(SOURCE INFORMATION begins)

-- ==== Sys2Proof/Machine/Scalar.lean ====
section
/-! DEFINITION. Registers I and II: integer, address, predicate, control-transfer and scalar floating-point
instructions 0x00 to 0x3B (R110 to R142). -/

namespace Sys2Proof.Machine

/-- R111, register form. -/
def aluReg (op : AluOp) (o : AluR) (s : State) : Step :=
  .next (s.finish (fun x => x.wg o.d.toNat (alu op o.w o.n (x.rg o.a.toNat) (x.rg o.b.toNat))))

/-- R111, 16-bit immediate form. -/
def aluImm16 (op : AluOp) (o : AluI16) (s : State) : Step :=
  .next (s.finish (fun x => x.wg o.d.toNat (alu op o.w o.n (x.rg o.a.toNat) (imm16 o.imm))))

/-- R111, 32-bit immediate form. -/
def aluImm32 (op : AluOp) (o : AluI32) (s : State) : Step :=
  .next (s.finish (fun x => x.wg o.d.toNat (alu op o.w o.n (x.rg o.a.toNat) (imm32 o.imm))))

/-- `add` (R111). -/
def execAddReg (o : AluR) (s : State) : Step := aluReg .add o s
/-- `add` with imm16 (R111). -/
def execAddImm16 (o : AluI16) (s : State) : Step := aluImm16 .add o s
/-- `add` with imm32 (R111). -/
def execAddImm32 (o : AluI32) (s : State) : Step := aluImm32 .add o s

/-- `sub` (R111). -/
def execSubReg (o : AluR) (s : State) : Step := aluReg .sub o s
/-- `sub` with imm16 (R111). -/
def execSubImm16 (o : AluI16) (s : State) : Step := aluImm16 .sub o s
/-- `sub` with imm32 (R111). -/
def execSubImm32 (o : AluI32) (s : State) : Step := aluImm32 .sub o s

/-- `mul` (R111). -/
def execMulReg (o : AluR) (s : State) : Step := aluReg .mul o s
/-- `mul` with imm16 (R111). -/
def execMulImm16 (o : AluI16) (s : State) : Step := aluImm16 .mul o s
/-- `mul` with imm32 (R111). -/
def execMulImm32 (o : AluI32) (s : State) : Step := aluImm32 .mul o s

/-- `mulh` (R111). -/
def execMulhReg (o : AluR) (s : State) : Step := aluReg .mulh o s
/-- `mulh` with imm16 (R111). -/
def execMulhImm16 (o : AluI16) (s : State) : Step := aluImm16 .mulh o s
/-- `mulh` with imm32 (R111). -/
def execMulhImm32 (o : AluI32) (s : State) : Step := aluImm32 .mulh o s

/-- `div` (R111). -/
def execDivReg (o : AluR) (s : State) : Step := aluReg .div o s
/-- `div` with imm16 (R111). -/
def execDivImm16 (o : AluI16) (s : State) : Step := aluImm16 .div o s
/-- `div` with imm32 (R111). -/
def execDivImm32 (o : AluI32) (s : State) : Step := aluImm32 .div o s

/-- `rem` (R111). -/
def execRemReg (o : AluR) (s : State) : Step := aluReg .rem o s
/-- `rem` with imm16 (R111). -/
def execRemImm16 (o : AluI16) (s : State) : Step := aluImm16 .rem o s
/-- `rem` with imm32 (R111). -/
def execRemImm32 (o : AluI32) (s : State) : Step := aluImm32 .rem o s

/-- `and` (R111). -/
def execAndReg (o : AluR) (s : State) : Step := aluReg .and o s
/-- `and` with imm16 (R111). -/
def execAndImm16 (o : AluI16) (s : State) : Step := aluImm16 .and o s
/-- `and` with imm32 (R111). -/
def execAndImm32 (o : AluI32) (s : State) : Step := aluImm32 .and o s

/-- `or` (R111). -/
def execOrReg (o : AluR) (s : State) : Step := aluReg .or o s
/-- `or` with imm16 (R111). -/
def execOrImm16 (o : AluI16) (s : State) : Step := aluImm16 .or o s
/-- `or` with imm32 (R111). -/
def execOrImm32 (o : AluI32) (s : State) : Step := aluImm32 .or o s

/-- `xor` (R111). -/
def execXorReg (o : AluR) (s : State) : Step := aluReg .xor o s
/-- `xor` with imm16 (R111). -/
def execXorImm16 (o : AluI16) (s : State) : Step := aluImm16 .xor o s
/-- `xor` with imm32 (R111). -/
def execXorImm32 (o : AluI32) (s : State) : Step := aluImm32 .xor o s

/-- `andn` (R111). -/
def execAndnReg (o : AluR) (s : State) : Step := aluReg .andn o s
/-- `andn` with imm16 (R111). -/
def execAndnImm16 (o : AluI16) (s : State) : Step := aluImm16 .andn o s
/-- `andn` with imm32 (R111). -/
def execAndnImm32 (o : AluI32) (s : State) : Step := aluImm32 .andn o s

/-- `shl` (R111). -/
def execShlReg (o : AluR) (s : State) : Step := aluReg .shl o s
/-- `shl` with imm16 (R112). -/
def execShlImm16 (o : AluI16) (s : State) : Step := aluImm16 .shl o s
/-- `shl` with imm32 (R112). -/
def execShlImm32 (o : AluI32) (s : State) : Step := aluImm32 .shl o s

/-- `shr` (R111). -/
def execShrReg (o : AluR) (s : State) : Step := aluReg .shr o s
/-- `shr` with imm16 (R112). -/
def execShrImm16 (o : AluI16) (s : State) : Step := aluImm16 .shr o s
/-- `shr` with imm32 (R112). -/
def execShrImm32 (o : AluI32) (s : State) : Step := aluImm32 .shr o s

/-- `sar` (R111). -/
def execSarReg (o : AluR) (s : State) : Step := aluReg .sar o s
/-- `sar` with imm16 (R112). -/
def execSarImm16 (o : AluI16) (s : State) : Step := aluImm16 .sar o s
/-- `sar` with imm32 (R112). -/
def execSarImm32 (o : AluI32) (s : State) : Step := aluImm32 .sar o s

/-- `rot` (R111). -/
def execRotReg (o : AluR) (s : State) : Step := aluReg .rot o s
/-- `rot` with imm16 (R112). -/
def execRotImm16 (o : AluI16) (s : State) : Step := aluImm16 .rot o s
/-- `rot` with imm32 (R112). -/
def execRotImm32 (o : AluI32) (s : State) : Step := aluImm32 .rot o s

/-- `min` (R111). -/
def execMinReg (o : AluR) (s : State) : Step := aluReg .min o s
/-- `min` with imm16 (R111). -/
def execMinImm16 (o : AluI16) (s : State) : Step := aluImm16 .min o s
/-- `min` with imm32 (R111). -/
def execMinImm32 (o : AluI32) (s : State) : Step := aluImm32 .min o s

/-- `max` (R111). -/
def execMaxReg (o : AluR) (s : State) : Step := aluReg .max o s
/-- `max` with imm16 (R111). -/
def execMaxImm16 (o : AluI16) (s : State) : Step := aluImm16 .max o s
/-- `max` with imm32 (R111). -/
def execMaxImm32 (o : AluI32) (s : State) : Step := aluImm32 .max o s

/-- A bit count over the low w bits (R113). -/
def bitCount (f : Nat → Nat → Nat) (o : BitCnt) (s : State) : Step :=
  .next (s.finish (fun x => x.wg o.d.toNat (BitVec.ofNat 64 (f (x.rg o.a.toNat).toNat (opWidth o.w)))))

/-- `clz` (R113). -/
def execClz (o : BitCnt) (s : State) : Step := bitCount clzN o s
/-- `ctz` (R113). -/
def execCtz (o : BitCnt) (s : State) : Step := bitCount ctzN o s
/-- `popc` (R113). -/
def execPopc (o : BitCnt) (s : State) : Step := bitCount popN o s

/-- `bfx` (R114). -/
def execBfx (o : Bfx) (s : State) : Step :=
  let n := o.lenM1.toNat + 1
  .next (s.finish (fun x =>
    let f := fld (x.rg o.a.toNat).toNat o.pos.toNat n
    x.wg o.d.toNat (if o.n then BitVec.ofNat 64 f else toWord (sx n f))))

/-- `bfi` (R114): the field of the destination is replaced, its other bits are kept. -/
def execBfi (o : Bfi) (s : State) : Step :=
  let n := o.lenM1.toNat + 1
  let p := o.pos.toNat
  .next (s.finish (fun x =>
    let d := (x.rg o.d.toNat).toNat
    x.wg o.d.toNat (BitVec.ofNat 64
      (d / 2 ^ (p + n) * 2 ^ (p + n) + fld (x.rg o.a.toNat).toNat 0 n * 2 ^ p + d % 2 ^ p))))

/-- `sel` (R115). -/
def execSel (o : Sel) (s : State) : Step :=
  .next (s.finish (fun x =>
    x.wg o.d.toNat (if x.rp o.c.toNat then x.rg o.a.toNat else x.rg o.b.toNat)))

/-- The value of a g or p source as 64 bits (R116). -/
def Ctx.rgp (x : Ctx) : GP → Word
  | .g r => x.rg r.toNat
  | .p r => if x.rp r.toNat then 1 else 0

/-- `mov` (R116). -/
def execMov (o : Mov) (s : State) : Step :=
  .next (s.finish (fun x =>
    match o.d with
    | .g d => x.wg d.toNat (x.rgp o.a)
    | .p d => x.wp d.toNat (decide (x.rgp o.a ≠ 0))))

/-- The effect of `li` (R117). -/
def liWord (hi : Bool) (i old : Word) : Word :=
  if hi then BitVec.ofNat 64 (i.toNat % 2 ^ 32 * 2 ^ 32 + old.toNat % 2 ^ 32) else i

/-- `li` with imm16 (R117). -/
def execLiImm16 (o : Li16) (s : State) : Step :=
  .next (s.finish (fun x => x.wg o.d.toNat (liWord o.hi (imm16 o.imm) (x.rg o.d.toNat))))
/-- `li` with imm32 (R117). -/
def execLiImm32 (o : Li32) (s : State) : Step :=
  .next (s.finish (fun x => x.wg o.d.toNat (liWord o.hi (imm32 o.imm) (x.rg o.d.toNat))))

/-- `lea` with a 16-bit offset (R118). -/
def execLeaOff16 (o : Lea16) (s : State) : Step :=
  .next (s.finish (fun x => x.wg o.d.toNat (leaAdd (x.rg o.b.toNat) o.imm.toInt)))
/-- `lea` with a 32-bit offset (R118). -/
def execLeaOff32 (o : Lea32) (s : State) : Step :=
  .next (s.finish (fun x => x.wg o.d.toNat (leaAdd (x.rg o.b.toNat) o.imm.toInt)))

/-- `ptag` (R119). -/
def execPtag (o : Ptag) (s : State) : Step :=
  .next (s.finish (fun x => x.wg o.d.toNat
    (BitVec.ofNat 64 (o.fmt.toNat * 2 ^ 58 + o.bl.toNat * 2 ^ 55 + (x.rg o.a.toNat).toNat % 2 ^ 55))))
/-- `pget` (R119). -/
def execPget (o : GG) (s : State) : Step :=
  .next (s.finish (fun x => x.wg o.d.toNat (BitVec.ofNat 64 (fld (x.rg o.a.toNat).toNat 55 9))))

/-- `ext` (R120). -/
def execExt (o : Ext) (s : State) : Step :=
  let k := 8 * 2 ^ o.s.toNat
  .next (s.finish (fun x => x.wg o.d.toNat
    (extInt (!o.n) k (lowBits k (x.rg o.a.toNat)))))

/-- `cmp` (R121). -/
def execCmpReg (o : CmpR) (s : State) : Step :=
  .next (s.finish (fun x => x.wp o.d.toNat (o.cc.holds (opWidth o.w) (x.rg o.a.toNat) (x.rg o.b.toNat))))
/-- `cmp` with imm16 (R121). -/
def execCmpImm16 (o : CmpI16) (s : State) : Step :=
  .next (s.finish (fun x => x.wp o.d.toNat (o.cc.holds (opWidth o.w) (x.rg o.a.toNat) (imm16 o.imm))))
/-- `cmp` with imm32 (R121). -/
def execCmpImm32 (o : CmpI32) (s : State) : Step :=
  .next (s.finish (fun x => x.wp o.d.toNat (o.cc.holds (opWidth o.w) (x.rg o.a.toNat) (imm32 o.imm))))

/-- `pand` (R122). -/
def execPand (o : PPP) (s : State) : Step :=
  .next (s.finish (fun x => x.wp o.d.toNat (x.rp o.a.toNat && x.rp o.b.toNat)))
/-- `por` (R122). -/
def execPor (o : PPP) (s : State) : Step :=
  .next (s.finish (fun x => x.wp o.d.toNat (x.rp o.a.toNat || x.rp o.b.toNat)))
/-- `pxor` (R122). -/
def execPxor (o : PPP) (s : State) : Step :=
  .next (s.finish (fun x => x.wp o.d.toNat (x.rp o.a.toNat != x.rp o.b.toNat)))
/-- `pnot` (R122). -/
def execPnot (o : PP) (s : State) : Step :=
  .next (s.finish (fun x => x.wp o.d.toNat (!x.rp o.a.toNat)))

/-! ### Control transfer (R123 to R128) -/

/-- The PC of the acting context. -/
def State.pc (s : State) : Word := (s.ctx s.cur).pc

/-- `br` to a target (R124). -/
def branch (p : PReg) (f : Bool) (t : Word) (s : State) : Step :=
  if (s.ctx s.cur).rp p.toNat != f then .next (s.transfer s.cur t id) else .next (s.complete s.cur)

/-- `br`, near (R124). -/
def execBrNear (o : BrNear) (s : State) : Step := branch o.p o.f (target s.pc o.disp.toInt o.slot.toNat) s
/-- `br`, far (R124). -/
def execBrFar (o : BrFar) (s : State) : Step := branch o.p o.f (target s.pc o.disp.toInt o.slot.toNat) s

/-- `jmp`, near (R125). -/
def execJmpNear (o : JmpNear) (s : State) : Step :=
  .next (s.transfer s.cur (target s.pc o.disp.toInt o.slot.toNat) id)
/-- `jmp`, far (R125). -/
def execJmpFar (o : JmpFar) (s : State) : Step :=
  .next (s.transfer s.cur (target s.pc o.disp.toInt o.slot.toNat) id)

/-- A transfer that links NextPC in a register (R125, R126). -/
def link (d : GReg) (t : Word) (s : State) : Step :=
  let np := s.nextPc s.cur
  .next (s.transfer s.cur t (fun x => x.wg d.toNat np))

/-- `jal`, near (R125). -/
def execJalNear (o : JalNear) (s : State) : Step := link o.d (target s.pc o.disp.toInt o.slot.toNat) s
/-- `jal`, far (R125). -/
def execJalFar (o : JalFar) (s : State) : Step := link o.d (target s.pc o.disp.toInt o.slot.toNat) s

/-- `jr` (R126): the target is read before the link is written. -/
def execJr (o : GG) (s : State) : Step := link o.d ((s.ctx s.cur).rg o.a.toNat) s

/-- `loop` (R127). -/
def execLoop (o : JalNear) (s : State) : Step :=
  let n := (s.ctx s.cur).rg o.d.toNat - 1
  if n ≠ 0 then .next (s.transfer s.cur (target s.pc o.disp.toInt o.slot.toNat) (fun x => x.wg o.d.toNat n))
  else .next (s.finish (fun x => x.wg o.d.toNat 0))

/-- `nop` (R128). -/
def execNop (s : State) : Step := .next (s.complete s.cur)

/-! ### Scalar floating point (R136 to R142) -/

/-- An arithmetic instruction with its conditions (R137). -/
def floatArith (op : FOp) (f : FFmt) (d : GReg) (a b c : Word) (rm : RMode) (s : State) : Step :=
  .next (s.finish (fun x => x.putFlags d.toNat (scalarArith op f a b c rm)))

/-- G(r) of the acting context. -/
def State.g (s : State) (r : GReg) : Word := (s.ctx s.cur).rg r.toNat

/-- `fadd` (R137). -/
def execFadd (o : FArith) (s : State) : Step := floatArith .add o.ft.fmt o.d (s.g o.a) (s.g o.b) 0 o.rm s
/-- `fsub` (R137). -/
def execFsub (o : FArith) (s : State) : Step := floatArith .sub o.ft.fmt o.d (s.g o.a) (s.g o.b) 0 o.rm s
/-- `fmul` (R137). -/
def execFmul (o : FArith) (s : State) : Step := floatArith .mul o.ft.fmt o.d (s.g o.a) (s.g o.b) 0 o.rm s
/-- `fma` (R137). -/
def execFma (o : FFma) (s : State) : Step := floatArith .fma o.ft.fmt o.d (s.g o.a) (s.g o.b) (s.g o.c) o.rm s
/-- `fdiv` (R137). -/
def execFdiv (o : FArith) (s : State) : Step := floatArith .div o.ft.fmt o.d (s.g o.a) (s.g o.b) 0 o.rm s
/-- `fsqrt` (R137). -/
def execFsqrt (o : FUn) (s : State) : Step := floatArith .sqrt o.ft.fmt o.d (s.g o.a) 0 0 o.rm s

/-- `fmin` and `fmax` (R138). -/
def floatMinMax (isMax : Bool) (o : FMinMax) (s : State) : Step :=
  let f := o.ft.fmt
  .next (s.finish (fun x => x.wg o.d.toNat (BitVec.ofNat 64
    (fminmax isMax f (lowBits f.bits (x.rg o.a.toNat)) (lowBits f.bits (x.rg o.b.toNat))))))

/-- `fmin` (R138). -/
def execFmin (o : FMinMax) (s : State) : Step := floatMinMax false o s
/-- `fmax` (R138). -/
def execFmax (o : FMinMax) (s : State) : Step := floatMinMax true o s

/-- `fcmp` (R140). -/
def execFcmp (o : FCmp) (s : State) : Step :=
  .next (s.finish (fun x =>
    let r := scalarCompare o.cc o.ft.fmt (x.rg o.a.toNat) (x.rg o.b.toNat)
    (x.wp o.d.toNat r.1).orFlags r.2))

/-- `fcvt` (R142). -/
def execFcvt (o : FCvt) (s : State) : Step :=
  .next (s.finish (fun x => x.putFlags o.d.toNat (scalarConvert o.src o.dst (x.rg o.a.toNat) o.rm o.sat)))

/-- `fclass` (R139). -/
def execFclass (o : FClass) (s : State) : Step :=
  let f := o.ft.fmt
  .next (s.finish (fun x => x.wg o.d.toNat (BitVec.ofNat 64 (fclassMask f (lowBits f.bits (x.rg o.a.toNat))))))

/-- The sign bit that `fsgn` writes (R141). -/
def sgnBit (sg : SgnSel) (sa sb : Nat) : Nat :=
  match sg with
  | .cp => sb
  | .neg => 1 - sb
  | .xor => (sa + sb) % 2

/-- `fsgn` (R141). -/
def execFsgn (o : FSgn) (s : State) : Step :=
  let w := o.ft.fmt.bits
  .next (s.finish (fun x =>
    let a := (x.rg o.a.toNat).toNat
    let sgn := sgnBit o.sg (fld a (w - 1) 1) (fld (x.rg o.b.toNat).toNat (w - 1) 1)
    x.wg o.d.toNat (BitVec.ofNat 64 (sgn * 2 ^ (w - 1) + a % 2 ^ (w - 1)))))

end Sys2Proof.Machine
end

(SOURCE INFORMATION ends)

## DIRECTIONS
Retype exactly the lines above, from the one with "def execMulReg (o" through the one with "def execMulhImm32 (o", inclusive.

## ANSWER SECTION
def execMulReg (o : AluR) (s : State) : Step := aluReg .mul o s
/-- `mul` with imm16 (R111). -/
def execMulImm16 (o : AluI16) (s : State) : Step := aluImm16 .mul o s
/-- `mul` with imm32 (R111). -/
def execMulImm32 (o : AluI32) (s : State) : Step := aluImm32 .mul o s

/-- `mulh` (R111). -/
def execMulhReg (o : AluR) (s : State) : Step := aluReg .mulh o s
/-- `mulh` with imm16 (R111). -/
def execMulhImm16 (o : AluI16) (s : State) : Step := aluImm16 .mulh o s
/-- `mulh` with imm32 (R111). -/
def execMulhImm32 (o : AluI32) (s : State) : Step := aluImm32 .mulh o s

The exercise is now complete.